However, to interpret “the meaning is the use” in this manner is to fail to understand the function of the sentence in Wittgenstein’s remarks. Wittgenstein is not suggesting that meanings be determined by reference to use or that meanings be explicated by reference to human attitudes in the use of language. What he suggests is what he says (but he says it oddly): The meaning of a word is its use in the language. For anyone who takes the word “meaning” as if the meaning of a term were an object, a class of objects, or a property of a class of objects—in other words, something to which a word, as a label, refers—it is nonsense to say “the meaning of a word is its use.” If the word “human” means rational animal, for example, what would be the sense of saying, “The meaning of the word human,’ namely, rational animal, is its use in the language”? However, if we take the word “meaning” as it is used in discourse about the meaning of conduct, the meaning of an act, the meaning of a form of life—then it makes sense to talk about the meaning of a word as being the use of the word in the language. It makes sense if by the “use” of something we mean what we would mean—more or less—in talking about the “purpose” of something. To understand a word, then, is much like understanding an act that makes no sense until one notices what the act does and, consequently, realizes what the act is for, what the purpose of it is, what meaning it has.

Words as Tools, not Names

There is no more difficult demand on philosophers accustomed to the sign-referent way of analyzing language than this demand that they stop thinking of words as names for objects and start thinking of words as tools that can be used in various ways and can be understood as bringing about certain changes in behavior or in ways of looking at things. Figurative description of language as a game is meant to stress “the fact that the speaking of language is part of an activity, or of a form of life”: One does something with the use of a word that is much like what one does in making a move in a game; and just as it would be senseless to ask what the move stands for or represents (as if somehow it were a symbol for the victory toward which the player moves), so it is senseless to ask what the word, as used, stands for or represents. To be sure, conventional answers can be given to questions of the latter sort, but conventional answers are not illuminating; one comes to understand what language is and what language means in noticing (seeing) what is done with it (just as one can come to understand a machine by watching its operation).

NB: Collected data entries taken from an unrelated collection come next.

/-- The arming table at a reset of class WARM or stronger: the defaults of Table 1-4, with 0x0D as R27 judges it. -/
def armedAtReset (s : State) : Nat := 0x0802 + (if s.pair.mode = 1 ∧ s.vault.life = 1 then 2 ^ 13 else 0)

/-- The Eclipse state of a STANDBY survives a WARM reset in its own state (R401): the one it shows, or the one that a member that leaves the
pair adopts (R627). -/
def eclipseKept (s : State) : State :=
  if s.pair.role = 2 then
    let c := if s.pair.mode = 1 ∧ s.vault.life = 1 then eclCoreShown s else adoptedCore s
    modEcl (fun e => { e with
      state := c.state
      seq := c.seq
      cause := c.cause }) s
  else s

/-- The pair at a reset of class WARM or stronger (R480, R503): a member of a pair in MISSION starts as STANDBY; `took` is the count
of takeovers, kept since the COLD reset. -/
def pairAtReset (strap : Bool) (took : Nat) (s : State) : Pair :=
  let p := s.pair
  let q := Pair.fresh p.mode p.airEvidence p.joinWait p.timeTh strap took
  let q := { q with
    pinIn := p.pinIn
    lastEvidence := s.tb.gtc
    lastRenew := s.tb.gtc
    lastDelta := s.tb.gtc }
  if p.mode = 1 ∧ s.vault.life = 1 then { q with
    role := 2
    viewCommitted := s.repl.ecl
    viewPrio := { s.repl.ecl with
      state := 0
      spots := [] }
    viewPin := p.pinIn
    pinSince := s.tb.gtc } else q

/-- The boot of a reset of class WARM or stronger: image, standard and epoch nodes (R510, R531). -/
def bootDevice (s : State) : State := epochNodes (firstBoot (bootImage s))

/-- What follows the boot: the report of the reset and of the boot, the survey (R230), and the pins that are sampled all the time under
the default arming table (R23). In SCRAP nothing starts (R512). -/
def bootReports (cls cause master cleared : Nat) (s : State) : State :=
  let s1 := resetReport cls cause 0xFF master cleared s
  if s.vault.life = 0xFF then s1 else evalSampled (surveyRestart (emit 0xCD04 32 (fwBootPayload s1) s1))

/-! ### DOMAIN reset (R587) -/

/-- A head at its defaults but for the counters of RH_STATUS, which a WARM reset alone clears (R12, R326, R328). -/
def headDefault (x : Head) : Head :=
  { Head.zero with
    sent := x.sent
    delivered := x.delivered
    hdrFail := x.hdrFail
    fcsFail := x.fcsFail
    foreign := x.foreign
    dropped := x.dropped
    limited := x.limited
    notMade := x.notMade
    trips := x.trips }

/-- A head's port loses its power: transfers that wait are refused, its lines fall, its settings are at their defaults (R326). -/
def headOff (s : State) (h : Nat) : State := modHead h headDefault (dropLines h (refuseTransfers h s))

/-- A head's part of the MAC loses its power: what is on air ends, and what the spec keeps through a DOMAIN reset of PD_FLEET stays (R12). -/
def headMacOff (h : MacLocal) : MacLocal :=
  { h with
    burst := 0
    occupied := 0
    ftype := 0
    eclAir := false
    first := true }

/-- PD_FLEET loses its power: spot stops end (R401), tasks are lost (R472), berths, transits, zones and claims are cleared (R375,
R440), and a member of a pair is STANDBY (R502). -/
def fleetOff (s : State) : State :=
  let s1 := dropOwnDecisions (clearTasks (tasksLost (spotsEndAtReset s)))
  let s2 := clearBerths (modArb (fun a => { a with
    transits := []
    zones := []
    claims := []
    cfg := TrConfig.default
    berths := [] }) s1)
  let s3 := { s2 with mac := { s2.mac with heads := s2.mac.heads.map headMacOff } }
  if s.pair.role = 1 then modeChange 4 2 1 2 0 (toStandby 0 s3)
  else if s.pair.role = 2 then modPair (fun p => { p with fullDone := false }) (setQualified false 4 s3)
  else s3

/-- PD_CTRL loses its power: every session has ended (R587), volatile nodes and running operations are gone (R543). -/
def ctrlOff (s : State) : State :=
  clearVolatile { s with
    sessions := List.replicate 5 none
    hellos := List.replicate 5 none
    txq := List.replicate 5 [] }

/-- PD_MEM loses its power: contents of the spill queues, filters, tasks (Table 17-6). -/
def memOff (s : State) : State :=
  let s1 := { s with sqs := s.sqs.map (fun x => { x with
    push := none
    packets := []
    popPos := 0
    cutLeft := 0
    flushAt := none }) }
  clearFilters (dropOwnDecisions (clearTasks s1))

/-- PD_CAN loses its power; the stop identifiers hold no newest frame (R561, R562). -/
def canOff (s : State) : State := [0, 1, 2, 3].foldl (fun t c => dropStopFrames c t) { s with can := Can.zero }

/-- What a domain loses when a DOMAIN reset removes its power. -/
def domainOff (d : Nat) (s : State) : State :=
  match d with
  | 2 => portReports 3 s (portReports 0 s (portParts 3 (portParts 0 s)))
  | 3 => portReports 2 s (portReports 1 s (portParts 2 (portParts 1 s)))
  | 4 => gnssPowerLoss s
  | 5 => modGnss (fun g => { g with
      acqDone := 0
      acqTime := 0 }) s
  | 6 => clearFilters s
  | 7 => [0, 1].foldl headOff s
  | 8 => [2, 3].foldl headOff s
  | 9 => fleetOff s
  | 10 => ctrlOff s
  | 11 => memOff s
  | 12 => setLanes [false, false] 1 s
  | 13 => canOff s
  | _ => s

/-- DOMAIN_RESET (R587): the domain is off from 1 ms after the reply to RESET on. -/
def execDomainReset (d : Nat) (s : State) : Result :=
  done (match dueReset 2 16 d s with
    | none => s
    | some x =>
      let s1 := takeDue 2 16 d s
      if within d 2 13 = false ∨ s.pwr.off.any (fun o => o.dom == d) = true then s1
      else domainOff d (modPwr (fun p => { p with
        off := p.off ++ [⟨d, s.tb.gtc, x.master, (List.range 4).map (fun h => (headOfRh s h).port)⟩]
        domainResets := satAdd 32 p.domainResets 1 }) s1))

/-- RH_PORT with cause 4 for the heads of a domain that were not DISABLED (R326). -/
def headReports (hs ports : List Nat) (s : State) : State :=
  hs.foldl (fun t h => if nth ports h 0 = 0 then t else rhPort h (nth ports h 0) 0 4 t) s

/-- What a domain does when it has its power again. -/
def domainOn (o : DomOff) (s : State) : State :=
  match o.dom with
  | 4 => gnssReturn s
  | 7 => headReports [0, 1] o.ports s
  | 8 => headReports [2, 3] o.ports s
  | 10 =>
    let s1 := epochNodes (deriveSessions (newScramble s))
    let s2 := modPwr (fun p => { p with renewals := List.replicate 8 s.tb.gtc }) { s1 with banks := s1.banks.map (fun b => { b with dblWake := false }) }
    [0, 1, 2, 3].foldl (fun t n => drainCaptures n t) s2
  | 13 => [0, 1, 2, 3].foldl (fun t c => dropStopFrames c t) s
  | _ => s

/-- DOMAIN_RETURN (R587, R589): at the earliest after 1 ms off; a domain that failed stays off, and so does PD_CTRL when the running image
fails a check of R531 (DEDUCED; log entry 29). -/
def execDomainReturn (d : Nat) (came : Bool) (s : State) : Result :=
  let ok := came && (d != 10 || s.vault.recovery || imageCheck s s.vault.running == 0)
  done (match s.pwr.off.find? (fun o => o.dom == d) with
    | none => s
    | some o =>
      if sinceNs s o.since < 1000000 then s
      else
        let s1 := modPwr (fun p => { p with
          off := p.off.filter (fun x => x.dom != d)
          powered := if ok then p.powered else putBit p.powered d false }) s
        let s2 := resetReport 2 16 d o.master (domainMap d) s1
        let s3 := emit 0xD003 33 (leBytes 1 d ++ leBytes 1 (flag (!ok)) ++ zeros 2
          ++ leBytes 4 (min (sinceNs s o.since / 1000) 0xFFFFFFFF)) s2
        if ok then domainOn o s3 else s3)

/-! ### WARM reset (R586) -/

/-- Sessions, transports and host window at a WARM reset: mailboxes and the inbound doorbells stay (R105, Tables 3-4 and 3-5). -/
def hostWarm (s : State) : State :=
  { s with
    sessions := List.replicate 5 none
    hellos := List.replicate 5 none
    txq := List.replicate 5 []
    viols := List.replicate 5 Viol.zero
    rings := Rings.zero
    spi := ⟨[], false⟩
    limiters := []
    banks := s.banks.map (fun b => { b with
      mbxIrqEn := 0
      mbxWakeEn := 0
      dblWake := false
      dblOut := 0
      dblIrqEn := 0
      dblWakeEn := 0 })
    locks := List.replicate 64 0
    sqs := List.replicate 64 SpillQ.zero }

/-- The GNSS path at a WARM reset: settings and reaction exclusions go; host exclusions, noise references, almanac and ephemeris stay
(R188, R210). -/
def gnssWarm (g : Gnss) : Gnss :=
  { Gnss.zero with
    bands := (List.range 16).map (fun b => { Band.zero b with pnHost := (nth g.bands b (Band.zero b)).pnHost })
    sats := g.sats.map (fun x => { Sat.new x.id with
      eph := x.eph
      alm := x.alm
      healthy := x.healthy
      pos := x.pos
      rate := x.rate
      corr := x.corr
      u := x.u
      up := x.up
      az := x.az
      el := x.el
      causes := flag (bit x.causes 0) })
    epoch := g.epoch }

/-- The MAC's replicated state at a WARM reset: the meters stay (R371), the broadcast epoch starts from the reserved one (R338). -/
def macWarm (s : State) : Mac :=
  { Mac.zero s.mac.reservedEpoch with
    meters := s.repl.mac.meters
    oldSubs := meterSubs s.repl.mac }

/-- The replicated control state at a WARM reset (Table 17-6). -/
def replWarm (s : State) : Repl :=
  { s.repl with
    armed := armedAtReset s
    corr := corrKept s.repl.corr s.corr.modeReq
    bl := []
    blParam := BlParam.default
    mac := macWarm s
    dp := { s.repl.dp with
      berths := []
      packs := packsKept s.repl.dp.packs
      bypassLimit := 8
      reserve := 15
      perPass := 4
      tried := []
      waitRelease := [] } }

/-- Eclipse's own part at a WARM reset: the settings of ECL_CONFIG_SET go (R401), and with them and the blocks that restart the
conditions of triggers 4, 7 and 8. -/
def eclWarm (e : Eclipse) : Eclipse :=
  { e with
    tFilt := 100
    discTime := 50
    releaseDelay := 20
    mcs := [2, 2, 2, 2]
    ids := List.replicate 4 StopId.off
    active := e.active.filter (fun x => !within x.1 4 8) }

/-- Power at a WARM reset: power settings go, watchdog settings and counters since COLD stay. -/
def pwrWarm (s : State) (p : Power) : Power :=
  { p with
    state := 0
    requested := 0
    wakeState := 0
    wakeTime := 0
    owed := none
    causes := 0
    since := if p.state = 0 then p.since else s.tb.gtc
    hostUp := none
    wakes := 0
    retention := false
    powered := 0x3FFF
    off := []
    warmResets := satAdd 32 p.warmResets 1
    renewals := List.replicate 8 s.tb.gtc
    bootSince := some s.tb.gtc
    renewed := 0
    avsLo := 650
    avsHi := 850
    avsFixed := none
    avsHighSince := none
    avsNegSince := none
    thWarn := 14000
    flash := [] }

/-- What a WARM reset changes in a mode dimension is a MODE_CHANGE; the radio mode restarts at OFF (R48). -/
def modesAfterWarm (b s : State) : State :=
  let say (dim old new by' : Nat) (t : State) : State := if old = new then t else modeChange 33 dim old new by' t
  say 7 b.repl.corr.mode s.repl.corr.mode 2 (say 5 b.modes.radio 0 0 (say 4 b.pwr.state s.pwr.state 0
    (say 3 (eclShown b) (eclShown s) 0 (say 2 b.pair.role s.pair.role (if s.vault.life = 1 then 0 else 1) s))))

This interpretation of Wittgenstein’s remark that “the meaning of a word is its use in the language” gains strength with the realization that a considerable number of the remarks are directed against the idea that the meaning of a word is whatever the speaker has in mind or feels privately. Here again the problem “What is the essential nature of games?” is illuminating. By a survey of the various activities to which attention is called by various uses of the word “game,” one comes to understand the word “game” and games; and the problem dissolves because one is satisfied with the survey of the family of games, and there is nothing more about which to wonder. Similarly, to understand the meaning of the word “pain” is to have acquired the technique of using the word; there is nothing hidden or private about which to wonder.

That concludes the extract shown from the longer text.